--- SUPPLIED RECORDS Enclosed Below ---

-- ==== Sys2Proof/Machine/Bits.lean ====
section
/-! DEFINITION. The primitives on bytes and bits of R15, by the names R15 gives them. A bit is a Bool. -/

namespace Sys2Proof.Machine

/-- `ceil8(L)`, the number of whole bytes that hold `L` bits (R12). -/
def ceil8 (L : Nat) : Nat := (L + 7) / 8

/-- `u8(v)` (R15). -/
def u8 (v : Nat) : List Byte := [BitVec.ofNat 8 v]

/-- `le_bytes(v, k)`: the byte of least weight first (R15). -/
def leBytes (v : Nat) : Nat → List Byte
  | 0 => []
  | k + 1 => BitVec.ofNat 8 v :: leBytes (v / 256) k

/-- `u16le(v)` (R15, R62). -/
def u16le (v : Nat) : List Byte := leBytes v 2

/-- `u32le(v)` (R15, R62). -/
def u32le (v : Nat) : List Byte := leBytes v 4

/-- `u32be(v)` (R15, R63): the byte of greatest weight first. -/
def u32be (v : Nat) : List Byte := (leBytes v 4).reverse

/-- `from_le(B)` (R15). -/
def fromLE : List Byte → Nat
  | [] => 0
  | b :: B => b.toNat + 256 * fromLE B

/-- `from_be(B)` (R15). -/
def fromBE (B : List Byte) : Nat := fromLE B.reverse

/-- `byte_bits(b)`: the 8 bits of a byte, bit 7 first (R15, R66). -/
def byteBits (b : Byte) : List Bool :=
  [b.getLsbD 7, b.getLsbD 6, b.getLsbD 5, b.getLsbD 4, b.getLsbD 3, b.getLsbD 2, b.getLsbD 1, b.getLsbD 0]

/-- `unpack(B)`: the bit stream of a byte sequence (R15, R64). -/
def unpack (B : List Byte) : List Bool := B.flatMap byteBits

/-- `bit_at(B, i)`: stream bit `i`, bit `7 - (i mod 8)` of byte `i div 8` (R15, R64). -/
def bitAt (B : List Byte) (i : Nat) : Bool := (B.getD (i / 8) 0).getLsbD (7 - i % 8)

/-- The number whose bits are `bits`, the first bit the most significant (R15, R136). -/
def bitsVal (bits : List Bool) : Nat := bits.foldl (fun acc b => 2 * acc + b.toNat) 0

/-- Every 8 bits a byte, the first bit at bit 7: `128*b0 + 64*b1 + .. + b7` (R15). -/
def packFull : List Bool → List Byte
  | b0 :: b1 :: b2 :: b3 :: b4 :: b5 :: b6 :: b7 :: rest =>
      BitVec.ofNat 8 (bitsVal [b0, b1, b2, b3, b4, b5, b6, b7]) :: packFull rest
  | _ => []

/-- `pack(S, p)`: pad with copies of `p` to a multiple of 8 bits, then 8 bits a byte (R15, R64). -/
def pack (S : List Bool) (p : Bool) : List Byte :=
  packFull (S ++ List.replicate ((8 - S.length % 8) % 8) p)

/-- `cw_bits(L, v)`: the `L` bits of `v`, most significant first (R15, R65). -/
def cwBits (L v : Nat) : List Bool := (List.range L).map fun i => v.testBit (L - 1 - i)

end Sys2Proof.Machine
end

--- End of Enclosed SUPPLIED RECORDS ---

*WORK INSTRUCTIONS*
In the lines above, find each one with "bitsVal" and list it.

*OUTPUT FOR THIS EXERCISE*
def bitsVal (bits : List Bool) : Nat := bits.foldl (fun acc b => 2 * acc + b.toNat) 0
      BitVec.ofNat 8 (bitsVal [b0, b1, b2, b3, b4, b5, b6, b7]) :: packFull rest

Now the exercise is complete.